● WHAT THE TASK ASKS
Find the line with "let b := if" in the entries below. Repeat it, every following line, and the line with "(R127, R129). -/", exactly and with nothing added.

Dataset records
┏━━

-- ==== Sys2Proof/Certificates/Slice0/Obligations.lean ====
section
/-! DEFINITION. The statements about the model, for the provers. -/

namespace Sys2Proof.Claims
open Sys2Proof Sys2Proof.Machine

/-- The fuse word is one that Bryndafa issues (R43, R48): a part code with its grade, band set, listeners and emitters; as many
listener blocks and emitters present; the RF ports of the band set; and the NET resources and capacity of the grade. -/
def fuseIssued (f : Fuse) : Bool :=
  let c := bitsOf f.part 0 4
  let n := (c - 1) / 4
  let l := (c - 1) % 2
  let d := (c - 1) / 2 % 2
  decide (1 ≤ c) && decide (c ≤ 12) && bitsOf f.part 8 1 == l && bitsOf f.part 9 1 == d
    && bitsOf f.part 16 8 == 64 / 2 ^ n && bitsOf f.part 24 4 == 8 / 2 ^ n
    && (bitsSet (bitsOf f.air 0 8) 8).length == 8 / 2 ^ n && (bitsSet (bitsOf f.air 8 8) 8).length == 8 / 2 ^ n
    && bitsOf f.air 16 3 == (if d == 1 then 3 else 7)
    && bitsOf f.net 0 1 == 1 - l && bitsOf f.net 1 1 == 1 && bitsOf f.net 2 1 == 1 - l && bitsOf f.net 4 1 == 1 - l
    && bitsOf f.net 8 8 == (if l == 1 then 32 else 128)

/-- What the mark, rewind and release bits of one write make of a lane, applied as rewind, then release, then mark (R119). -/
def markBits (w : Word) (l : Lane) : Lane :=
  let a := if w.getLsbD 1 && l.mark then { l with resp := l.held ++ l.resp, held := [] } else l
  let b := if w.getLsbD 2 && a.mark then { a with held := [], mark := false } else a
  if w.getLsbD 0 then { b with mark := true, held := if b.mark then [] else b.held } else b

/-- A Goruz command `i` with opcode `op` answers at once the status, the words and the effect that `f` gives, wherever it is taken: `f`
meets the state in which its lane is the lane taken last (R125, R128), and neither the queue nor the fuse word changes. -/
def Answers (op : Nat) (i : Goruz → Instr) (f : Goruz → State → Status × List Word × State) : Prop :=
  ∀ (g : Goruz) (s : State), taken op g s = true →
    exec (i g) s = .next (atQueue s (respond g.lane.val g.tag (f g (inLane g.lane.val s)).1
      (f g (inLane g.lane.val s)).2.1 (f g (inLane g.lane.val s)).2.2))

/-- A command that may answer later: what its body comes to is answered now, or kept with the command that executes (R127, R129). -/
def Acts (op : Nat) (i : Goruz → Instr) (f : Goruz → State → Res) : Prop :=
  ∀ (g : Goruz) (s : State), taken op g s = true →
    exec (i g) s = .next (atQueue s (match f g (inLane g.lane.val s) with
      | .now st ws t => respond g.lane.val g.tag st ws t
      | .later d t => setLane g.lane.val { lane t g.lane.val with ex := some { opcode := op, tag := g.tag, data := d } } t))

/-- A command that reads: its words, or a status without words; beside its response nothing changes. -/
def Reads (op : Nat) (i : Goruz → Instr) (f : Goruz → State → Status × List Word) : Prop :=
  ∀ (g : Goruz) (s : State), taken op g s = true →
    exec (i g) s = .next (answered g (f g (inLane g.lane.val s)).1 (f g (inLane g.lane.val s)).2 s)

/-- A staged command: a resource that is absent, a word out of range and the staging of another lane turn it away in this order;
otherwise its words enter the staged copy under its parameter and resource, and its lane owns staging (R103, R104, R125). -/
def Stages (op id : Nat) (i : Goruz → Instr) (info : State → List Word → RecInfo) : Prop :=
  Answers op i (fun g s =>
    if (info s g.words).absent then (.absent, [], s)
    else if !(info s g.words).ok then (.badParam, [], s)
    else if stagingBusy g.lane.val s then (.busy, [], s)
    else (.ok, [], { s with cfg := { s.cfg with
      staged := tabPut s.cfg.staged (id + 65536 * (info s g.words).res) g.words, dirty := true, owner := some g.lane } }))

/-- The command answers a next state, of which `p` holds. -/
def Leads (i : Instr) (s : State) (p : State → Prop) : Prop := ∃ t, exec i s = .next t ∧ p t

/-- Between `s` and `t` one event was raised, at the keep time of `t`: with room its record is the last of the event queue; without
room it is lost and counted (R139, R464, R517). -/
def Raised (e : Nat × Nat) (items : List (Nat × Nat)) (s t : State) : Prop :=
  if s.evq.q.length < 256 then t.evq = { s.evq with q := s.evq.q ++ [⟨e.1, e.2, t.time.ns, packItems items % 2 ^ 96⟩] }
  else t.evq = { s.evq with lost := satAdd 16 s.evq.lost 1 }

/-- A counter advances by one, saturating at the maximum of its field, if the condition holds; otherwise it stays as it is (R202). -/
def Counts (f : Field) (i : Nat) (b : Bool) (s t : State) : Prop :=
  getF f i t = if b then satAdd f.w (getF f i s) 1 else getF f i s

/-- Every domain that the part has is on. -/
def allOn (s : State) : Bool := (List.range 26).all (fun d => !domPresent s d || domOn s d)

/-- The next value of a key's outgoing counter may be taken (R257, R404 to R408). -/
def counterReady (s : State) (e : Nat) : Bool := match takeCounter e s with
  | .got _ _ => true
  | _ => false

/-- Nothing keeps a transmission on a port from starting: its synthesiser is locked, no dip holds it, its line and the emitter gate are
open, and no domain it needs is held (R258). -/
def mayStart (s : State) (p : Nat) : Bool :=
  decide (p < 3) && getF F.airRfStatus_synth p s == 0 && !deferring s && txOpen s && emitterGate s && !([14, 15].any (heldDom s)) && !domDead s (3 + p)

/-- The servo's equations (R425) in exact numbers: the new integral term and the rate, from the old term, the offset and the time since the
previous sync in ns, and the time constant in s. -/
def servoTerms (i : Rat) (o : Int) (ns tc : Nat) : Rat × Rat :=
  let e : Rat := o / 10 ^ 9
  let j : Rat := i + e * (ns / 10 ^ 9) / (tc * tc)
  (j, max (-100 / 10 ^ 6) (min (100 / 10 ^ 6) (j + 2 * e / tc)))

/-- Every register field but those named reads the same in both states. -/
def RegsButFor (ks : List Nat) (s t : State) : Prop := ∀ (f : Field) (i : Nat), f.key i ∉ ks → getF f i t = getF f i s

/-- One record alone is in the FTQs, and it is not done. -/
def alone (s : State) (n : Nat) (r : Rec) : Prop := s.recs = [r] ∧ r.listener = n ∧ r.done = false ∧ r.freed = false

┗━━

● OUTPUT OF THE TASK
  let b := if w.getLsbD 2 && a.mark then { a with held := [], mark := false } else a
  if w.getLsbD 0 then { b with mark := true, held := if b.mark then [] else b.held } else b

/-- A Goruz command `i` with opcode `op` answers at once the status, the words and the effect that `f` gives, wherever it is taken: `f`
meets the state in which its lane is the lane taken last (R125, R128), and neither the queue nor the fuse word changes. -/
def Answers (op : Nat) (i : Goruz → Instr) (f : Goruz → State → Status × List Word × State) : Prop :=
  ∀ (g : Goruz) (s : State), taken op g s = true →
    exec (i g) s = .next (atQueue s (respond g.lane.val g.tag (f g (inLane g.lane.val s)).1
      (f g (inLane g.lane.val s)).2.1 (f g (inLane g.lane.val s)).2.2))

/-- A command that may answer later: what its body comes to is answered now, or kept with the command that executes (R127, R129). -/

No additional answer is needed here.